Jelly Beans-E  EXHIBITION

WHORL
September 6, 2016 – September 6, 2017
A site-specific installation by Jacqueline Rush Lee.
The artist will create a new work amidst the bamboo grove near our art galleries. The work is loosely based on her recent series Elemental whereupon she inserts books into tree branches and stumps. After initial installation, Whorl will work in collaboration with nature over the period of one year.

Thursday, September 1
330-430 pm, Artist Talk
ART Building, room 101

September 6 to 9
On-Site Installation

Sunday, October 9
3-5 pm, Reception
ART Breezeway

Website-portrait-copy1

Originally from Northern Ireland Jacqueline is based in Hawai‘i. She creates conceptual objects that often question and re-contextualize their original materials and conventional use, often blurring the line between genres, or seeking to push the technical boundaries and expectations of a particular medium. Jacqueline has worked primarily with the book form for eighteen years. She received her MFA from UHM in 2000.
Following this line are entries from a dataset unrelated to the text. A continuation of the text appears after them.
-- ==== Sys2Proof/Laws/State.lean ====
section
/-! SUPPORT. The fields of the state, and of a context, after each update: what an update leaves as it was. -/

set_option Elab.async false

namespace Sys2Proof.Machine

/-! ### State.setCtx -/

@[simp] theorem State.setCtx_core (s : State) (n : Nat) (c : Ctx) : (s.setCtx n c).core = s.core := rfl
@[simp] theorem State.setCtx_party (s : State) (n : Nat) (c : Ctx) : (s.setCtx n c).party = s.party := rfl
@[simp] theorem State.setCtx_fe (s : State) (n : Nat) (c : Ctx) : (s.setCtx n c).fe = s.fe := rfl
@[simp] theorem State.setCtx_agenda (s : State) (n : Nat) (c : Ctx) : (s.setCtx n c).agenda = s.agenda := rfl
@[simp] theorem State.setCtx_hold (s : State) (n : Nat) (c : Ctx) : (s.setCtx n c).hold = s.hold := rfl
@[simp] theorem State.setCtx_fresh (s : State) (n : Nat) (c : Ctx) : (s.setCtx n c).fresh = s.fresh := rfl
@[simp] theorem State.setCtx_fuses (s : State) (n : Nat) (c : Ctx) : (s.setCtx n c).fuses = s.fuses := rfl
@[simp] theorem State.setCtx_mem (s : State) (n : Nat) (c : Ctx) : (s.setCtx n c).mem = s.mem := rfl
@[simp] theorem State.setCtx_tags (s : State) (n : Nat) (c : Ctx) : (s.setCtx n c).tags = s.tags := rfl
@[simp] theorem State.setCtx_poison (s : State) (n : Nat) (c : Ctx) : (s.setCtx n c).poison = s.poison := rfl
@[simp] theorem State.setCtx_attrs (s : State) (n : Nat) (c : Ctx) : (s.setCtx n c).attrs = s.attrs := rfl
@[simp] theorem State.setCtx_cores (s : State) (n : Nat) (c : Ctx) : (s.setCtx n c).cores = s.cores := rfl
@[simp] theorem State.setCtx_clusters (s : State) (n : Nat) (c : Ctx) : (s.setCtx n c).clusters = s.clusters := rfl
@[simp] theorem State.setCtx_l2 (s : State) (n : Nat) (c : Ctx) : (s.setCtx n c).l2 = s.l2 := rfl
@[simp] theorem State.setCtx_side (s : State) (n : Nat) (c : Ctx) : (s.setCtx n c).side = s.side := rfl
@[simp] theorem State.setCtx_ties (s : State) (n : Nat) (c : Ctx) : (s.setCtx n c).ties = s.ties := rfl
@[simp] theorem State.setCtx_segs (s : State) (n : Nat) (c : Ctx) : (s.setCtx n c).segs = s.segs := rfl
@[simp] theorem State.setCtx_code (s : State) (n : Nat) (c : Ctx) : (s.setCtx n c).code = s.code := rfl
@[simp] theorem State.setCtx_wsets (s : State) (n : Nat) (c : Ctx) : (s.setCtx n c).wsets = s.wsets := rfl
@[simp] theorem State.setCtx_engines (s : State) (n : Nat) (c : Ctx) : (s.setCtx n c).engines = s.engines := rfl
@[simp] theorem State.setCtx_snaps (s : State) (n : Nat) (c : Ctx) : (s.setCtx n c).snaps = s.snaps := rfl
@[simp] theorem State.setCtx_regions (s : State) (n : Nat) (c : Ctx) : (s.setCtx n c).regions = s.regions := rfl
@[simp] theorem State.setCtx_recs (s : State) (n : Nat) (c : Ctx) : (s.setCtx n c).recs = s.recs := rfl
@[simp] theorem State.setCtx_gangs (s : State) (n : Nat) (c : Ctx) : (s.setCtx n c).gangs = s.gangs := rfl
@[simp] theorem State.setCtx_gangNext (s : State) (n : Nat) (c : Ctx) : (s.setCtx n c).gangNext = s.gangNext := rfl
@[simp] theorem State.setCtx_links (s : State) (n : Nat) (c : Ctx) : (s.setCtx n c).links = s.links := rfl
@[simp] theorem State.setCtx_troupes (s : State) (n : Nat) (c : Ctx) : (s.setCtx n c).troupes = s.troupes := rfl
@[simp] theorem State.setCtx_queues (s : State) (n : Nat) (c : Ctx) : (s.setCtx n c).queues = s.queues := rfl
@[simp] theorem State.setCtx_fes (s : State) (n : Nat) (c : Ctx) : (s.setCtx n c).fes = s.fes := rfl
@[simp] theorem State.setCtx_roots (s : State) (n : Nat) (c : Ctx) : (s.setCtx n c).roots = s.roots := rfl
@[simp] theorem State.setCtx_requests (s : State) (n : Nat) (c : Ctx) : (s.setCtx n c).requests = s.requests := rfl
@[simp] theorem State.setCtx_tlbs (s : State) (n : Nat) (c : Ctx) : (s.setCtx n c).tlbs = s.tlbs := rfl
@[simp] theorem State.setCtx_migs (s : State) (n : Nat) (c : Ctx) : (s.setCtx n c).migs = s.migs := rfl
@[simp] theorem State.setCtx_sessions (s : State) (n : Nat) (c : Ctx) : (s.setCtx n c).sessions = s.sessions := rfl
@[simp] theorem State.setCtx_keys (s : State) (n : Nat) (c : Ctx) : (s.setCtx n c).keys = s.keys := rfl
@[simp] theorem State.setCtx_arb (s : State) (n : Nat) (c : Ctx) : (s.setCtx n c).arb = s.arb := rfl
@[simp] theorem State.setCtx_budgets (s : State) (n : Nat) (c : Ctx) : (s.setCtx n c).budgets = s.budgets := rfl
@[simp] theorem State.setCtx_reports (s : State) (n : Nat) (c : Ctx) : (s.setCtx n c).reports = s.reports := rfl
@[simp] theorem State.setCtx_launchRecs (s : State) (n : Nat) (c : Ctx) : (s.setCtx n c).launchRecs = s.launchRecs := rfl
@[simp] theorem State.setCtx_links16 (s : State) (n : Nat) (c : Ctx) : (s.setCtx n c).links16 = s.links16 := rfl
@[simp] theorem State.setCtx_notes (s : State) (n : Nat) (c : Ctx) : (s.setCtx n c).notes = s.notes := rfl
@[simp] theorem State.setCtx_gated (s : State) (n : Nat) (c : Ctx) : (s.setCtx n c).gated = s.gated := rfl
@[simp] theorem State.setCtx_answer (s : State) (n : Nat) (c : Ctx) : (s.setCtx n c).answer = s.answer := rfl
@[simp] theorem State.setCtx_hostStore (s : State) (n : Nat) (c : Ctx) : (s.setCtx n c).hostStore = s.hostStore := rfl
@[simp] theorem State.setCtx_draws (s : State) (n : Nat) (c : Ctx) : (s.setCtx n c).draws = s.draws := rfl

/-! ### State.modCtx -/

@[simp] theorem State.modCtx_core (s : State) (n : Nat) (f : Ctx → Ctx) : (s.modCtx n f).core = s.core := rfl
@[simp] theorem State.modCtx_party (s : State) (n : Nat) (f : Ctx → Ctx) : (s.modCtx n f).party = s.party := rfl
@[simp] theorem State.modCtx_fe (s : State) (n : Nat) (f : Ctx → Ctx) : (s.modCtx n f).fe = s.fe := rfl
@[simp] theorem State.modCtx_agenda (s : State) (n : Nat) (f : Ctx → Ctx) : (s.modCtx n f).agenda = s.agenda := rfl
@[simp] theorem State.modCtx_hold (s : State) (n : Nat) (f : Ctx → Ctx) : (s.modCtx n f).hold = s.hold := rfl
@[simp] theorem State.modCtx_fresh (s : State) (n : Nat) (f : Ctx → Ctx) : (s.modCtx n f).fresh = s.fresh := rfl
@[simp] theorem State.modCtx_fuses (s : State) (n : Nat) (f : Ctx → Ctx) : (s.modCtx n f).fuses = s.fuses := rfl
@[simp] theorem State.modCtx_mem (s : State) (n : Nat) (f : Ctx → Ctx) : (s.modCtx n f).mem = s.mem := rfl
@[simp] theorem State.modCtx_tags (s : State) (n : Nat) (f : Ctx → Ctx) : (s.modCtx n f).tags = s.tags := rfl
@[simp] theorem State.modCtx_poison (s : State) (n : Nat) (f : Ctx → Ctx) : (s.modCtx n f).poison = s.poison := rfl
@[simp] theorem State.modCtx_attrs (s : State) (n : Nat) (f : Ctx → Ctx) : (s.modCtx n f).attrs = s.attrs := rfl
@[simp] theorem State.modCtx_cores (s : State) (n : Nat) (f : Ctx → Ctx) : (s.modCtx n f).cores = s.cores := rfl
@[simp] theorem State.modCtx_clusters (s : State) (n : Nat) (f : Ctx → Ctx) : (s.modCtx n f).clusters = s.clusters := rfl
@[simp] theorem State.modCtx_l2 (s : State) (n : Nat) (f : Ctx → Ctx) : (s.modCtx n f).l2 = s.l2 := rfl
@[simp] theorem State.modCtx_side (s : State) (n : Nat) (f : Ctx → Ctx) : (s.modCtx n f).side = s.side := rfl
@[simp] theorem State.modCtx_ties (s : State) (n : Nat) (f : Ctx → Ctx) : (s.modCtx n f).ties = s.ties := rfl
@[simp] theorem State.modCtx_segs (s : State) (n : Nat) (f : Ctx → Ctx) : (s.modCtx n f).segs = s.segs := rfl
@[simp] theorem State.modCtx_code (s : State) (n : Nat) (f : Ctx → Ctx) : (s.modCtx n f).code = s.code := rfl
@[simp] theorem State.modCtx_wsets (s : State) (n : Nat) (f : Ctx → Ctx) : (s.modCtx n f).wsets = s.wsets := rfl
@[simp] theorem State.modCtx_engines (s : State) (n : Nat) (f : Ctx → Ctx) : (s.modCtx n f).engines = s.engines := rfl
@[simp] theorem State.modCtx_snaps (s : State) (n : Nat) (f : Ctx → Ctx) : (s.modCtx n f).snaps = s.snaps := rfl
@[simp] theorem State.modCtx_regions (s : State) (n : Nat) (f : Ctx → Ctx) : (s.modCtx n f).regions = s.regions := rfl
@[simp] theorem State.modCtx_recs (s : State) (n : Nat) (f : Ctx → Ctx) : (s.modCtx n f).recs = s.recs := rfl
@[simp] theorem State.modCtx_gangs (s : State) (n : Nat) (f : Ctx → Ctx) : (s.modCtx n f).gangs = s.gangs := rfl
@[simp] theorem State.modCtx_gangNext (s : State) (n : Nat) (f : Ctx → Ctx) : (s.modCtx n f).gangNext = s.gangNext := rfl
@[simp] theorem State.modCtx_links (s : State) (n : Nat) (f : Ctx → Ctx) : (s.modCtx n f).links = s.links := rfl
@[simp] theorem State.modCtx_troupes (s : State) (n : Nat) (f : Ctx → Ctx) : (s.modCtx n f).troupes = s.troupes := rfl
@[simp] theorem State.modCtx_queues (s : State) (n : Nat) (f : Ctx → Ctx) : (s.modCtx n f).queues = s.queues := rfl
@[simp] theorem State.modCtx_fes (s : State) (n : Nat) (f : Ctx → Ctx) : (s.modCtx n f).fes = s.fes := rfl
@[simp] theorem State.modCtx_roots (s : State) (n : Nat) (f : Ctx → Ctx) : (s.modCtx n f).roots = s.roots := rfl
@[simp] theorem State.modCtx_requests (s : State) (n : Nat) (f : Ctx → Ctx) : (s.modCtx n f).requests = s.requests := rfl
@[simp] theorem State.modCtx_tlbs (s : State) (n : Nat) (f : Ctx → Ctx) : (s.modCtx n f).tlbs = s.tlbs := rfl
@[simp] theorem State.modCtx_migs (s : State) (n : Nat) (f : Ctx → Ctx) : (s.modCtx n f).migs = s.migs := rfl
@[simp] theorem State.modCtx_sessions (s : State) (n : Nat) (f : Ctx → Ctx) : (s.modCtx n f).sessions = s.sessions := rfl
@[simp] theorem State.modCtx_keys (s : State) (n : Nat) (f : Ctx → Ctx) : (s.modCtx n f).keys = s.keys := rfl
@[simp] theorem State.modCtx_arb (s : State) (n : Nat) (f : Ctx → Ctx) : (s.modCtx n f).arb = s.arb := rfl
@[simp] theorem State.modCtx_budgets (s : State) (n : Nat) (f : Ctx → Ctx) : (s.modCtx n f).budgets = s.budgets := rfl
@[simp] theorem State.modCtx_reports (s : State) (n : Nat) (f : Ctx → Ctx) : (s.modCtx n f).reports = s.reports := rfl
@[simp] theorem State.modCtx_launchRecs (s : State) (n : Nat) (f : Ctx → Ctx) : (s.modCtx n f).launchRecs = s.launchRecs := rfl
@[simp] theorem State.modCtx_links16 (s : State) (n : Nat) (f : Ctx → Ctx) : (s.modCtx n f).links16 = s.links16 := rfl
@[simp] theorem State.modCtx_notes (s : State) (n : Nat) (f : Ctx → Ctx) : (s.modCtx n f).notes = s.notes := rfl
@[simp] theorem State.modCtx_gated (s : State) (n : Nat) (f : Ctx → Ctx) : (s.modCtx n f).gated = s.gated := rfl
@[simp] theorem State.modCtx_answer (s : State) (n : Nat) (f : Ctx → Ctx) : (s.modCtx n f).answer = s.answer := rfl
@[simp] theorem State.modCtx_hostStore (s : State) (n : Nat) (f : Ctx → Ctx) : (s.modCtx n f).hostStore = s.hostStore := rfl
@[simp] theorem State.modCtx_draws (s : State) (n : Nat) (f : Ctx → Ctx) : (s.modCtx n f).draws = s.draws := rfl

/-! ### State.modCur -/

@[simp] theorem State.modCur_core (s : State) (f : Ctx → Ctx) : (s.modCur f).core = s.core := rfl
@[simp] theorem State.modCur_party (s : State) (f : Ctx → Ctx) : (s.modCur f).party = s.party := rfl
@[simp] theorem State.modCur_fe (s : State) (f : Ctx → Ctx) : (s.modCur f).fe = s.fe := rfl
@[simp] theorem State.modCur_agenda (s : State) (f : Ctx → Ctx) : (s.modCur f).agenda = s.agenda := rfl
@[simp] theorem State.modCur_hold (s : State) (f : Ctx → Ctx) : (s.modCur f).hold = s.hold := rfl
@[simp] theorem State.modCur_fresh (s : State) (f : Ctx → Ctx) : (s.modCur f).fresh = s.fresh := rfl
@[simp] theorem State.modCur_fuses (s : State) (f : Ctx → Ctx) : (s.modCur f).fuses = s.fuses := rfl
@[simp] theorem State.modCur_mem (s : State) (f : Ctx → Ctx) : (s.modCur f).mem = s.mem := rfl
@[simp] theorem State.modCur_tags (s : State) (f : Ctx → Ctx) : (s.modCur f).tags = s.tags := rfl
@[simp] theorem State.modCur_poison (s : State) (f : Ctx → Ctx) : (s.modCur f).poison = s.poison := rfl
@[simp] theorem State.modCur_attrs (s : State) (f : Ctx → Ctx) : (s.modCur f).attrs = s.attrs := rfl
@[simp] theorem State.modCur_cores (s : State) (f : Ctx → Ctx) : (s.modCur f).cores = s.cores := rfl
@[simp] theorem State.modCur_clusters (s : State) (f : Ctx → Ctx) : (s.modCur f).clusters = s.clusters := rfl
@[simp] theorem State.modCur_l2 (s : State) (f : Ctx → Ctx) : (s.modCur f).l2 = s.l2 := rfl
@[simp] theorem State.modCur_side (s : State) (f : Ctx → Ctx) : (s.modCur f).side = s.side := rfl
@[simp] theorem State.modCur_ties (s : State) (f : Ctx → Ctx) : (s.modCur f).ties = s.ties := rfl
@[simp] theorem State.modCur_segs (s : State) (f : Ctx → Ctx) : (s.modCur f).segs = s.segs := rfl
@[simp] theorem State.modCur_code (s : State) (f : Ctx → Ctx) : (s.modCur f).code = s.code := rfl
@[simp] theorem State.modCur_wsets (s : State) (f : Ctx → Ctx) : (s.modCur f).wsets = s.wsets := rfl
@[simp] theorem State.modCur_engines (s : State) (f : Ctx → Ctx) : (s.modCur f).engines = s.engines := rfl
@[simp] theorem State.modCur_snaps (s : State) (f : Ctx → Ctx) : (s.modCur f).snaps = s.snaps := rfl
@[simp] theorem State.modCur_regions (s : State) (f : Ctx → Ctx) : (s.modCur f).regions = s.regions := rfl
@[simp] theorem State.modCur_recs (s : State) (f : Ctx → Ctx) : (s.modCur f).recs = s.recs := rfl
@[simp] theorem State.modCur_gangs (s : State) (f : Ctx → Ctx) : (s.modCur f).gangs = s.gangs := rfl
@[simp] theorem State.modCur_gangNext (s : State) (f : Ctx → Ctx) : (s.modCur f).gangNext = s.gangNext := rfl
@[simp] theorem State.modCur_links (s : State) (f : Ctx → Ctx) : (s.modCur f).links = s.links := rfl
@[simp] theorem State.modCur_troupes (s : State) (f : Ctx → Ctx) : (s.modCur f).troupes = s.troupes := rfl
@[simp] theorem State.modCur_queues (s : State) (f : Ctx → Ctx) : (s.modCur f).queues = s.queues := rfl
@[simp] theorem State.modCur_fes (s : State) (f : Ctx → Ctx) : (s.modCur f).fes = s.fes := rfl
@[simp] theorem State.modCur_roots (s : State) (f : Ctx → Ctx) : (s.modCur f).roots = s.roots := rfl
@[simp] theorem State.modCur_requests (s : State) (f : Ctx → Ctx) : (s.modCur f).requests = s.requests := rfl
@[simp] theorem State.modCur_tlbs (s : State) (f : Ctx → Ctx) : (s.modCur f).tlbs = s.tlbs := rfl
@[simp] theorem State.modCur_migs (s : State) (f : Ctx → Ctx) : (s.modCur f).migs = s.migs := rfl
@[simp] theorem State.modCur_sessions (s : State) (f : Ctx → Ctx) : (s.modCur f).sessions = s.sessions := rfl
@[simp] theorem State.modCur_keys (s : State) (f : Ctx → Ctx) : (s.modCur f).keys = s.keys := rfl
@[simp] theorem State.modCur_arb (s : State) (f : Ctx → Ctx) : (s.modCur f).arb = s.arb := rfl
@[simp] theorem State.modCur_budgets (s : State) (f : Ctx → Ctx) : (s.modCur f).budgets = s.budgets := rfl
@[simp] theorem State.modCur_reports (s : State) (f : Ctx → Ctx) : (s.modCur f).reports = s.reports := rfl
@[simp] theorem State.modCur_launchRecs (s : State) (f : Ctx → Ctx) : (s.modCur f).launchRecs = s.launchRecs := rfl
@[simp] theorem State.modCur_links16 (s : State) (f : Ctx → Ctx) : (s.modCur f).links16 = s.links16 := rfl
@[simp] theorem State.modCur_notes (s : State) (f : Ctx → Ctx) : (s.modCur f).notes = s.notes := rfl
@[simp] theorem State.modCur_gated (s : State) (f : Ctx → Ctx) : (s.modCur f).gated = s.gated := rfl
@[simp] theorem State.modCur_answer (s : State) (f : Ctx → Ctx) : (s.modCur f).answer = s.answer := rfl
@[simp] theorem State.modCur_hostStore (s : State) (f : Ctx → Ctx) : (s.modCur f).hostStore = s.hostStore := rfl
@[simp] theorem State.modCur_draws (s : State) (f : Ctx → Ctx) : (s.modCur f).draws = s.draws := rfl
Select group exhibitions include: Odd Volumes: Book Art from the Allan Chasanoff Collection (Yale University Art Gallery), Boundless:The Book Transformed in Contemporary Art (Mesa Contemporary Arts Museum), The Book Borrowers: Contemporary Artists Transforming the Book (Bellevue Arts Museum), Unhinged: Book Art on the Cutting Edge (Whatcom Museum), Metamorphosis: The Art of Altered Books (Fuller Craft Museum), and NextNewPaper (San Jose Institute of Contemporary Art). Jacqueline is working on a solo exhibition in the Fall of 2017 at the Honolulu Museum of Art.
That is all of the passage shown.